Certain transportation company has a fleet of 210 vehicles. The average age of the vehicles is 4.25 years, with a standard deviation of 18 months. In a random sample of 40 vehicles, what is the probability that the average age of vehicles in the sample will be less than 4 years

Answer 1

`z = (4-4.25)/((1.5)/(√(40)))= -1.054`

And we can find the following probability:

`P(z<-1.054) = 0.146`

And the last probability can be founded using the normal standard distribution or excel.

Explanation:

For this case we define the random variable X as the ages of vehicles.
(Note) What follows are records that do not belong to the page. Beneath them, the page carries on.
/-- The event that follows when the delivery of `first` raises the vector `v` (60_exceptions.md R668). -/
def nextEvent (first : Event) (v : Byte) (err : Option Word16) (ret : Word32) : Event :=
  if first.kind = .exception ∧ isContributory first.vec ∧ isContributory v then
    { vec := 8, kind := .exception, err := some 0, ret := ret, rf := none }
  else { vec := v, kind := .exception, err := err, ret := ret, rf := some true }

/-- The same event with EXT set in its error code, if the delivery of an event of the kind `k` raised it. -/
def Exc.within (k : DeliveryKind) : Exc → Exc
  | .vector v err => .vector v (withExt k err)
  | .pageFault lin code => .pageFault lin code
  | .shutdown => .shutdown
  | .stop f => .stop f
  | .refuse r => .refuse r

/-- The processor shuts down (60_exceptions.md R672). -/
def State.shutDown (s : State) : State := { s.settle with run := .shutdown }

/-- What comes of an event: an exception is handed to `again` with the state, the vector and the error code, CR2 being
loaded by a page fault (22_paging.md R245). -/
def State.onExc (s : State) (again : State → Byte → Option Word16 → Host.Outcome State Fault Refusal) :
    Exc → Host.Outcome State Fault Refusal
  | .vector v err => again s v err
  | .pageFault lin code => again { s with cr2 := lin } 14 (some code)
  | .shutdown => .next s.shutDown
  | .stop f => .fault f
  | .refuse r => .refused r

/-- The event is the delivery of a double fault. -/
def Event.isDouble (e : Event) : Bool := e.kind == .exception && e.vec == 8

/-- Deliver an event and, if its delivery raises another, that one (60_exceptions.md R668; assumption log 16). Where the
second is a page fault two rows of R668 apply to a first that is a debug exception of the boundary, an NMI or an INTR: it is
delivered "in place of the first", and "the first recurs on restart". Such a first is not put back and does not recur; a
fault or INT n recurs when its instruction is executed again. DESIGN CHOICE, assumption log 56. The saved address of a
double fault is that of the first exception; where this one went through a task gate and the switch had passed its phase A it
is the `pc` of the new task, as 61_task_switching.md R693 says of a fault there and not as R668 says: DESIGN CHOICE,
assumption log 57. -/
def deliverFrom : Nat → State → Event → Host.Outcome State Fault Refusal
  | 0, _, _ => .fault .deliveryLoop
  | fuel + 1, s, e =>
    match deliver e s with
    | .ok _ s1 => .next s1.settle
    | .error x s1 =>
      ((unwind s s1).noteRestart s1 x).onExc
        (fun b v err => if e.isDouble then .next b.shutDown else deliverFrom fuel b (nextEvent e v err b.pc))
        (x.within e.kind)

/-- How many deliveries may raise another before the model takes it that they never end. -/
def deliveryFuel : Nat := 64

/-- Deliver an event at a boundary. -/
def deliverEvent (s : State) (e : Event) : Host.Outcome State Fault Refusal := deliverFrom deliveryFuel s e

/-- The delivery of an exception: the saved address is that of the instruction (60_exceptions.md R612). -/
def deliverException (s : State) (v : Byte) (err : Option Word16) : Host.Outcome State Fault Refusal :=
  deliverEvent s { vec := v, kind := .exception, err := err, ret := s.pc, rf := some true }

/-- Take the event that ended an instruction begun in `s` at the point `s1` (60_exceptions.md R612, R613). -/
def takeExc (s s1 : State) (x : Exc) : Host.Outcome State Fault Refusal :=
  ((unwind s s1).noteRestart s1 x).onExc deliverException x
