/-- INC: CF is kept (41_arithmetic.md R377). -/
def incValue {n : Nat} (v : BitVec n) : M (BitVec n) := do
  setFlags fun f => { f.add v (BitVec.ofNat n 1) false with cf := f.cf }
  pure (addResult v (BitVec.ofNat n 1) false)

/-- DEC: CF is kept (41_arithmetic.md R378). -/
def decValue {n : Nat} (v : BitVec n) : M (BitVec n) := do
  setFlags fun f => { f.sub v (BitVec.ofNat n 1) false with cf := f.cf }
  pure (subResult v (BitVec.ofNat n 1) false)

/-- NEG (41_arithmetic.md R379). -/
def negValue {n : Nat} (v : BitVec n) : M (BitVec n) := do
  setFlags fun f => f.sub (BitVec.ofNat n 0) v false
  pure (subResult (BitVec.ofNat n 0) v false)

/-- The flags of MUL and IMUL: CF and OF are given, the others are free values (41_arithmetic.md R380, R381). -/
def productFlags (big : Bool) : M Unit := do
  let u ← draw
  setFlags fun f => { f.undefined u with cf := big, ovf := big }

/-- The product of MUL or IMUL in `2 n` bits, and whether it exceeds its lower half (41_arithmetic.md R380, R381). -/
def product (signed : Bool) {n : Nat} (a b : BitVec n) : Nat × Bool :=
  if signed then
    let p := a.toInt * b.toInt
    ((p % (2 ^ (2 * n) : Nat)).toNat, decide ((BitVec.ofInt n p).toInt ≠ p))
  else (a.toNat * b.toNat, decide (2 ^ n ≤ a.toNat * b.toNat))

/-- MUL and IMUL of bytes: AX receives the product (41_arithmetic.md R380, R381). -/
def multiply8 (signed : Bool) (e : Rm Reg8) : M Unit := do
  let b ← readRm8 e
  let s ← get
  let p := product signed (s.reg8 .al) b
  setRegister .eax (BitVec.ofNat 16 p.1)
  productFlags p.2

/-- MUL and IMUL with one operand: DX:AX or EDX:EAX receives the product (41_arithmetic.md R380, R381). -/
def multiply (signed : Bool) (e : Rm Reg) : M Unit := bySize fun n => do
  let b ← readRm n e
  let s ← get
  let p := product signed (s.regN n .eax) b
  setRegister .eax (BitVec.ofNat n p.1)
  setRegister .edx (BitVec.ofNat n (p.1 / 2 ^ n))
  productFlags p.2

/-- IMUL with two or three operands (41_arithmetic.md R381). -/
def imulTo (g : Reg) (e : Rm Reg) (src : (n : Nat) → M (BitVec n)) : M Unit := bySize fun n => do
  let a ← readRm n e
  let b ← src n
  let p := product true a b
  setRegister g (BitVec.ofNat n p.1)
  productFlags p.2

/-- All six status flags become free values (41_arithmetic.md R382). -/
def undefinedFlags : M Unit := do
  let u ← draw
  setFlags fun f => f.undefined u

/-- DIV of AX by a byte (41_arithmetic.md R382). -/
def divide8 (e : Rm Reg8) : M Unit := do
  let v ← readRm8 e
  let s ← get
  let d := (s.regN 16 .eax).toNat
  raiseIf (v == 0 || decide (256 ≤ d / v.toNat)) .de
  setRegister8 .al (BitVec.ofNat 8 (d / v.toNat))
  setRegister8 .ah (BitVec.ofNat 8 (d % v.toNat))
  undefinedFlags

/-- DIV of DX:AX or EDX:EAX (41_arithmetic.md R382). -/
def divide (e : Rm Reg) : M Unit := bySize fun n => do
  let v ← readRm n e
  let s ← get
  let d := (s.regN n .edx).toNat * 2 ^ n + (s.regN n .eax).toNat
  raiseIf (v == 0 || decide (2 ^ n ≤ d / v.toNat)) .de
  setRegister .eax (BitVec.ofNat n (d / v.toNat))
  setRegister .edx (BitVec.ofNat n (d % v.toNat))
  undefinedFlags

/-- A signed quotient lies outside `-2^(n-1) .. 2^(n-1) - 1`. -/
def outsideSigned (n : Nat) (q : Int) : Bool := decide (q < -(2 ^ (n - 1) : Nat)) || decide (((2 ^ (n - 1) : Nat) : Int) ≤ q)

/-- IDIV of AX by a byte: the quotient is truncated toward zero and the remainder has the sign of the dividend
(41_arithmetic.md R383). -/
def divideSigned8 (e : Rm Reg8) : M Unit := do
  let v ← readRm8 e
  let s ← get
  let d := (s.regN 16 .eax).toInt
  raiseIf (v == 0 || outsideSigned 8 (d.tdiv v.toInt)) .de
  setRegister8 .al (BitVec.ofInt 8 (d.tdiv v.toInt))
  setRegister8 .ah (BitVec.ofInt 8 (d.tmod v.toInt))
  undefinedFlags

/-- IDIV of DX:AX or EDX:EAX (41_arithmetic.md R383). -/
def divideSigned (e : Rm Reg) : M Unit := bySize fun n => do
  let v ← readRm n e
  let s ← get
  let d := (BitVec.ofNat (2 * n) ((s.regN n .edx).toNat * 2 ^ n + (s.regN n .eax).toNat)).toInt
  raiseIf (v == 0 || outsideSigned n (d.tdiv v.toInt)) .de
  setRegister .eax (BitVec.ofInt n (d.tdiv v.toInt))
  setRegister .edx (BitVec.ofInt n (d.tmod v.toInt))
  undefinedFlags

/-- DAA when `add`, else DAS: OF is a free value (41_arithmetic.md R389, R390). -/
def decimalAdjust (add : Bool) : M Unit := do
  let s ← get
  let u ← draw
  let a := s.reg8 .al
  let low := decide (9 < a.toNat % 16) || s.flags.af
  let high := decide (0x99 < a.toNat) || s.flags.cf
  let d : Byte := (if low then 6 else 0) + (if high then 0x60 else 0)
  let r := if add then a + d else a - d
  setRegister8 .al r
  setFlags fun f => { f.ofResult r with cf := high, af := low, ovf := bitAt u 11 }

/-- AAA when `add`, else AAS. Whether a carry or borrow of AL enters AH too is a free value
(41_arithmetic.md R391, R392; 93_implementation_defined.md U13; assumption log 24). -/
def asciiAdjust (add : Bool) : M Unit := do
  let s ← get
  let u ← draw
  let al := s.reg8 .al
  let ah := s.reg8 .ah
  let adjust := decide (9 < al.toNat % 16) || s.flags.af
  let wraps := if add then decide (0xF9 < al.toNat) else decide (al.toNat < 6)
  let extra : Byte := if wraps && bitAt u 16 then 2 else 1
  setRegister8 .al ((if !adjust then al else if add then al + 6 else al - 6) &&& 0x0F)
  setRegister8 .ah (if !adjust then ah else if add then ah + extra else ah - extra)
  setFlags fun f => { f.undefined u with cf := adjust, af := adjust }

/-- AAM: CF, OF and AF are free values (41_arithmetic.md R393). -/
def aamBy (base : Byte) : M Unit := do
  let s ← get
  raiseIf (base == 0) .de
  let al := s.reg8 .al
  setRegister8 .ah (al / base)
  setRegister8 .al (al % base)
  let u ← draw
  setFlags fun f => (f.undefined u).ofResult (al % base)

/-- AAD: CF, OF and AF are free values (41_arithmetic.md R394). -/
def aadBy (base : Byte) : M Unit := do
  let s ← get
  let r := s.reg8 .al + s.reg8 .ah * base
  setRegister8 .al r
  setRegister8 .ah 0
  let u ← draw
  setFlags fun f => (f.undefined u).ofResult r

/-- ADD Eb,Gb (41_arithmetic.md R372). -/
def execAddEbGb (e : Rm Reg8) (g : Reg8) (s : State) : Host.Outcome State Fault Refusal :=
  runInstr (aluEb .add e (reads fun s => s.reg8 g)) s

/-- ADD Ev,Gv (41_arithmetic.md R372). -/
def execAddEvGv (e : Rm Reg) (g : Reg) (s : State) : Host.Outcome State Fault Refusal :=
  runInstr (aluEv .add e fun n => reads fun s => s.regN n g) s

/-- ADD Gb,Eb (41_arithmetic.md R372). -/
def execAddGbEb (g : Reg8) (e : Rm Reg8) (s : State) : Host.Outcome State Fault Refusal :=
  runInstr (aluGb .add g e) s

/-- ADD Gv,Ev (41_arithmetic.md R372). -/
def execAddGvEv (g : Reg) (e : Rm Reg) (s : State) : Host.Outcome State Fault Refusal :=
  runInstr (aluGv .add g e) s

/-- ADD AL,Ib (41_arithmetic.md R372). -/
def execAddAlIb (imm : Byte) (s : State) : Host.Outcome State Fault Refusal :=
  runInstr (aluEb .add (.reg .al) (pure imm)) s

/-- ADD eAX,Iv (41_arithmetic.md R372). -/
def execAddEaxIv (imm : Word32) (s : State) : Host.Outcome State Fault Refusal :=
  runInstr (aluEv .add (.reg .eax) fun n => pure (imm.setWidth n)) s

/-- ADD Eb,Ib (41_arithmetic.md R372). -/
def execAddEbIb (e : Rm Reg8) (imm : Byte) (s : State) : Host.Outcome State Fault Refusal :=
  runInstr (aluEb .add e (pure imm)) s

/-- ADD Ev,Iv (41_arithmetic.md R372). -/
def execAddEvIv (e : Rm Reg) (imm : Word32) (s : State) : Host.Outcome State Fault Refusal :=
  runInstr (aluEv .add e fun n => pure (imm.setWidth n)) s

/-- ADD Ev,Ib (sign-extended) (41_arithmetic.md R372). -/
def execAddEvIbs (e : Rm Reg) (imm : Byte) (s : State) : Host.Outcome State Fault Refusal :=
  runInstr (aluEv .add e fun n => pure (imm.signExtend n)) s

/-- OR Eb,Gb (41_arithmetic.md R385). -/
def execOrEbGb (e : Rm Reg8) (g : Reg8) (s : State) : Host.Outcome State Fault Refusal :=
  runInstr (aluEb .or e (reads fun s => s.reg8 g)) s

/-- OR Ev,Gv (41_arithmetic.md R385). -/
def execOrEvGv (e : Rm Reg) (g : Reg) (s : State) : Host.Outcome State Fault Refusal :=
  runInstr (aluEv .or e fun n => reads fun s => s.regN n g) s

/-- OR Gb,Eb (41_arithmetic.md R385). -/
def execOrGbEb (g : Reg8) (e : Rm Reg8) (s : State) : Host.Outcome State Fault Refusal :=
  runInstr (aluGb .or g e) s

/-- OR Gv,Ev (41_arithmetic.md R385). -/
def execOrGvEv (g : Reg) (e : Rm Reg) (s : State) : Host.Outcome State Fault Refusal :=
  runInstr (aluGv .or g e) s

/-- OR AL,Ib (41_arithmetic.md R385). -/
def execOrAlIb (imm : Byte) (s : State) : Host.Outcome State Fault Refusal :=
  runInstr (aluEb .or (.reg .al) (pure imm)) s

/-- OR eAX,Iv (41_arithmetic.md R385). -/
def execOrEaxIv (imm : Word32) (s : State) : Host.Outcome State Fault Refusal :=
  runInstr (aluEv .or (.reg .eax) fun n => pure (imm.setWidth n)) s

/-- OR Eb,Ib (41_arithmetic.md R385). -/
def execOrEbIb (e : Rm Reg8) (imm : Byte) (s : State) : Host.Outcome State Fault Refusal :=
  runInstr (aluEb .or e (pure imm)) s

/-- OR Ev,Iv (41_arithmetic.md R385). -/
def execOrEvIv (e : Rm Reg) (imm : Word32) (s : State) : Host.Outcome State Fault Refusal :=
  runInstr (aluEv .or e fun n => pure (imm.setWidth n)) s

/-- OR Ev,Ib (sign-extended) (41_arithmetic.md R385). -/
def execOrEvIbs (e : Rm Reg) (imm : Byte) (s : State) : Host.Outcome State Fault Refusal :=
  runInstr (aluEv .or e fun n => pure (imm.signExtend n)) s

/-- ADC Eb,Gb (41_arithmetic.md R373). -/
def execAdcEbGb (e : Rm Reg8) (g : Reg8) (s : State) : Host.Outcome State Fault Refusal :=
  runInstr (aluEb .adc e (reads fun s => s.reg8 g)) s

/-- ADC Ev,Gv (41_arithmetic.md R373). -/
def execAdcEvGv (e : Rm Reg) (g : Reg) (s : State) : Host.Outcome State Fault Refusal :=
  runInstr (aluEv .adc e fun n => reads fun s => s.regN n g) s

/-- ADC Gb,Eb (41_arithmetic.md R373). -/
def execAdcGbEb (g : Reg8) (e : Rm Reg8) (s : State) : Host.Outcome State Fault Refusal :=
  runInstr (aluGb .adc g e) s

/-- ADC Gv,Ev (41_arithmetic.md R373). -/
def execAdcGvEv (g : Reg) (e : Rm Reg) (s : State) : Host.Outcome State Fault Refusal :=
  runInstr (aluGv .adc g e) s

/-- ADC AL,Ib (41_arithmetic.md R373). -/
def execAdcAlIb (imm : Byte) (s : State) : Host.Outcome State Fault Refusal :=
  runInstr (aluEb .adc (.reg .al) (pure imm)) s

/-- ADC eAX,Iv (41_arithmetic.md R373). -/
def execAdcEaxIv (imm : Word32) (s : State) : Host.Outcome State Fault Refusal :=
  runInstr (aluEv .adc (.reg .eax) fun n => pure (imm.setWidth n)) s

/-- ADC Eb,Ib (41_arithmetic.md R373). -/
def execAdcEbIb (e : Rm Reg8) (imm : Byte) (s : State) : Host.Outcome State Fault Refusal :=
  runInstr (aluEb .adc e (pure imm)) s

/-- ADC Ev,Iv (41_arithmetic.md R373). -/
def execAdcEvIv (e : Rm Reg) (imm : Word32) (s : State) : Host.Outcome State Fault Refusal :=
  runInstr (aluEv .adc e fun n => pure (imm.setWidth n)) s

/-- ADC Ev,Ib (sign-extended) (41_arithmetic.md R373). -/
def execAdcEvIbs (e : Rm Reg) (imm : Byte) (s : State) : Host.Outcome State Fault Refusal :=
  runInstr (aluEv .adc e fun n => pure (imm.signExtend n)) s

/-- SBB Eb,Gb (41_arithmetic.md R375). -/
def execSbbEbGb (e : Rm Reg8) (g : Reg8) (s : State) : Host.Outcome State Fault Refusal :=
  runInstr (aluEb .sbb e (reads fun s => s.reg8 g)) s
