-- ==== Sys2Proof/Machine/Dispatch.lean ====
section
/-! DEFINITION. One arm for each constructor of `Instr`: the meaning of an instruction. -/

namespace Sys2Proof.Machine
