/-- The group of opcode 83h, by the ModRM `reg` field. -/
def group83 (c : Ctx) : Dec := modrm fun md reg rm =>
  match reg.toNat with
  | 0 => withRm c Reg.ofCode md rm fun e => .need fun v => .done (.addEvIbs e v)
  | 1 => withRm c Reg.ofCode md rm fun e => .need fun v => .done (.orEvIbs e v)
  | 2 => withRm c Reg.ofCode md rm fun e => .need fun v => .done (.adcEvIbs e v)
  | 3 => withRm c Reg.ofCode md rm fun e => .need fun v => .done (.sbbEvIbs e v)
  | 4 => withRm c Reg.ofCode md rm fun e => .need fun v => .done (.andEvIbs e v)
  | 5 => withRm c Reg.ofCode md rm fun e => .need fun v => .done (.subEvIbs e v)
  | 6 => withRm c Reg.ofCode md rm fun e => .need fun v => .done (.xorEvIbs e v)
  | _ => withRm c Reg.ofCode md rm fun e => .need fun v => .done (.cmpEvIbs e v)

/-- The group of opcode 8Fh, by the ModRM `reg` field. -/
def group8F (c : Ctx) : Dec := modrm fun md reg rm =>
  match reg.toNat with
  | 0 => withRm c Reg.ofCode md rm fun e => .done (.popEv e)
  | 1 => .done .ud8Fs1
  | 2 => .done .ud8Fs2
  | 3 => .done .ud8Fs3
  | 4 => .done .ud8Fs4
  | 5 => .done .ud8Fs5
  | 6 => .done .ud8Fs6
  | _ => .done .ud8Fs7

/-- The group of opcode C0h, by the ModRM `reg` field. -/
def groupC0 (c : Ctx) : Dec := modrm fun md reg rm =>
  match reg.toNat with
  | 0 => withRm c Reg8.ofCode md rm fun e => .need fun v => .done (.rolEbIb e v)
  | 1 => withRm c Reg8.ofCode md rm fun e => .need fun v => .done (.rorEbIb e v)
  | 2 => withRm c Reg8.ofCode md rm fun e => .need fun v => .done (.rclEbIb e v)
  | 3 => withRm c Reg8.ofCode md rm fun e => .need fun v => .done (.rcrEbIb e v)
  | 4 => withRm c Reg8.ofCode md rm fun e => .need fun v => .done (.shlEbIb e v)
  | 5 => withRm c Reg8.ofCode md rm fun e => .need fun v => .done (.shrEbIb e v)
  | 6 => .done .udC0s6
  | _ => withRm c Reg8.ofCode md rm fun e => .need fun v => .done (.sarEbIb e v)

/-- The group of opcode C1h, by the ModRM `reg` field. -/
def groupC1 (c : Ctx) : Dec := modrm fun md reg rm =>
  match reg.toNat with
  | 0 => withRm c Reg.ofCode md rm fun e => .need fun v => .done (.rolEvIb e v)
  | 1 => withRm c Reg.ofCode md rm fun e => .need fun v => .done (.rorEvIb e v)
  | 2 => withRm c Reg.ofCode md rm fun e => .need fun v => .done (.rclEvIb e v)
  | 3 => withRm c Reg.ofCode md rm fun e => .need fun v => .done (.rcrEvIb e v)
  | 4 => withRm c Reg.ofCode md rm fun e => .need fun v => .done (.shlEvIb e v)
  | 5 => withRm c Reg.ofCode md rm fun e => .need fun v => .done (.shrEvIb e v)
  | 6 => .done .udC1s6
  | _ => withRm c Reg.ofCode md rm fun e => .need fun v => .done (.sarEvIb e v)

/-- The group of opcode C6h, by the ModRM `reg` field. -/
def groupC6 (c : Ctx) : Dec := modrm fun md reg rm =>
  match reg.toNat with
  | 0 => withRm c Reg8.ofCode md rm fun e => .need fun v => .done (.movEbIb e v)
  | 1 => .done .udC6s1
  | 2 => .done .udC6s2
  | 3 => .done .udC6s3
  | 4 => .done .udC6s4
  | 5 => .done .udC6s5
  | 6 => .done .udC6s6
  | _ => .done .udC6s7

/-- The group of opcode C7h, by the ModRM `reg` field. -/
def groupC7 (c : Ctx) : Dec := modrm fun md reg rm =>
  match reg.toNat with
  | 0 => withRm c Reg.ofCode md rm fun e => immV c fun v => .done (.movEvIv e v)
  | 1 => .done .udC7s1
  | 2 => .done .udC7s2
  | 3 => .done .udC7s3
  | 4 => .done .udC7s4
  | 5 => .done .udC7s5
  | 6 => .done .udC7s6
  | _ => .done .udC7s7

/-- The group of opcode D0h, by the ModRM `reg` field. -/
def groupD0 (c : Ctx) : Dec := modrm fun md reg rm =>
  match reg.toNat with
  | 0 => withRm c Reg8.ofCode md rm fun e => .done (.rolEb1 e)
  | 1 => withRm c Reg8.ofCode md rm fun e => .done (.rorEb1 e)
  | 2 => withRm c Reg8.ofCode md rm fun e => .done (.rclEb1 e)
  | 3 => withRm c Reg8.ofCode md rm fun e => .done (.rcrEb1 e)
  | 4 => withRm c Reg8.ofCode md rm fun e => .done (.shlEb1 e)
  | 5 => withRm c Reg8.ofCode md rm fun e => .done (.shrEb1 e)
  | 6 => .done .udD0s6
  | _ => withRm c Reg8.ofCode md rm fun e => .done (.sarEb1 e)

/-- The group of opcode D1h, by the ModRM `reg` field. -/
def groupD1 (c : Ctx) : Dec := modrm fun md reg rm =>
  match reg.toNat with
  | 0 => withRm c Reg.ofCode md rm fun e => .done (.rolEv1 e)
  | 1 => withRm c Reg.ofCode md rm fun e => .done (.rorEv1 e)
  | 2 => withRm c Reg.ofCode md rm fun e => .done (.rclEv1 e)
  | 3 => withRm c Reg.ofCode md rm fun e => .done (.rcrEv1 e)
  | 4 => withRm c Reg.ofCode md rm fun e => .done (.shlEv1 e)
  | 5 => withRm c Reg.ofCode md rm fun e => .done (.shrEv1 e)
  | 6 => .done .udD1s6
  | _ => withRm c Reg.ofCode md rm fun e => .done (.sarEv1 e)

/-- The group of opcode D2h, by the ModRM `reg` field. -/
def groupD2 (c : Ctx) : Dec := modrm fun md reg rm =>
  match reg.toNat with
  | 0 => withRm c Reg8.ofCode md rm fun e => .done (.rolEbCl e)
  | 1 => withRm c Reg8.ofCode md rm fun e => .done (.rorEbCl e)
  | 2 => withRm c Reg8.ofCode md rm fun e => .done (.rclEbCl e)
  | 3 => withRm c Reg8.ofCode md rm fun e => .done (.rcrEbCl e)
  | 4 => withRm c Reg8.ofCode md rm fun e => .done (.shlEbCl e)
  | 5 => withRm c Reg8.ofCode md rm fun e => .done (.shrEbCl e)
  | 6 => .done .udD2s6
  | _ => withRm c Reg8.ofCode md rm fun e => .done (.sarEbCl e)

/-- The group of opcode D3h, by the ModRM `reg` field. -/
def groupD3 (c : Ctx) : Dec := modrm fun md reg rm =>
  match reg.toNat with
  | 0 => withRm c Reg.ofCode md rm fun e => .done (.rolEvCl e)
  | 1 => withRm c Reg.ofCode md rm fun e => .done (.rorEvCl e)
  | 2 => withRm c Reg.ofCode md rm fun e => .done (.rclEvCl e)
  | 3 => withRm c Reg.ofCode md rm fun e => .done (.rcrEvCl e)
  | 4 => withRm c Reg.ofCode md rm fun e => .done (.shlEvCl e)
  | 5 => withRm c Reg.ofCode md rm fun e => .done (.shrEvCl e)
  | 6 => .done .udD3s6
  | _ => withRm c Reg.ofCode md rm fun e => .done (.sarEvCl e)

/-- The group of opcode F6h, by the ModRM `reg` field. -/
def groupF6 (c : Ctx) : Dec := modrm fun md reg rm =>
  match reg.toNat with
  | 0 => withRm c Reg8.ofCode md rm fun e => .need fun v => .done (.testEbIb e v)
  | 1 => .done .udF6s1
  | 2 => withRm c Reg8.ofCode md rm fun e => .done (.notEb e)
  | 3 => withRm c Reg8.ofCode md rm fun e => .done (.negEb e)
  | 4 => withRm c Reg8.ofCode md rm fun e => .done (.mulEb e)
  | 5 => withRm c Reg8.ofCode md rm fun e => .done (.imulEb e)
  | 6 => withRm c Reg8.ofCode md rm fun e => .done (.divEb e)
  | _ => withRm c Reg8.ofCode md rm fun e => .done (.idivEb e)

/-- The group of opcode F7h, by the ModRM `reg` field. -/
def groupF7 (c : Ctx) : Dec := modrm fun md reg rm =>
  match reg.toNat with
  | 0 => withRm c Reg.ofCode md rm fun e => immV c fun v => .done (.testEvIv e v)
  | 1 => .done .udF7s1
  | 2 => withRm c Reg.ofCode md rm fun e => .done (.notEv e)
  | 3 => withRm c Reg.ofCode md rm fun e => .done (.negEv e)
  | 4 => withRm c Reg.ofCode md rm fun e => .done (.mulEv e)
  | 5 => withRm c Reg.ofCode md rm fun e => .done (.imulEv e)
  | 6 => withRm c Reg.ofCode md rm fun e => .done (.divEv e)
  | _ => withRm c Reg.ofCode md rm fun e => .done (.idivEv e)

/-- The group of opcode FEh, by the ModRM `reg` field. -/
def groupFE (c : Ctx) : Dec := modrm fun md reg rm =>
  match reg.toNat with
  | 0 => withRm c Reg8.ofCode md rm fun e => .done (.incEb e)
  | 1 => withRm c Reg8.ofCode md rm fun e => .done (.decEb e)
  | 2 => .done .udFEs2
  | 3 => .done .udFEs3
  | 4 => .done .udFEs4
  | 5 => .done .udFEs5
  | 6 => .done .udFEs6
  | _ => .done .udFEs7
We know the following info for this variable:

`\bar X = 4.25` represent the mean

`\sigma =18/12=1.5` represent the deviation in years

They select a sample size of n=40>30. And they want to find this probability:

`P(\bar X<40)`

Since the sample size is large enough we can use the central limit theorem and the distribution for the sample mean would be:

`\bar X \sim N(\mu, (\sigma)/(√(n)))`

We can use the z score formula given by:

`z = (\bar X -\mu)/((\sigma)/(√(n)))`

And if we find the z score for 4 we got:

`z = (4-4.25)/((1.5)/(√(40)))= -1.054`

And we can find the following probability:

`P(z<-1.054) = 0.146`

And the last probability can be founded using the normal standard distribution or excel.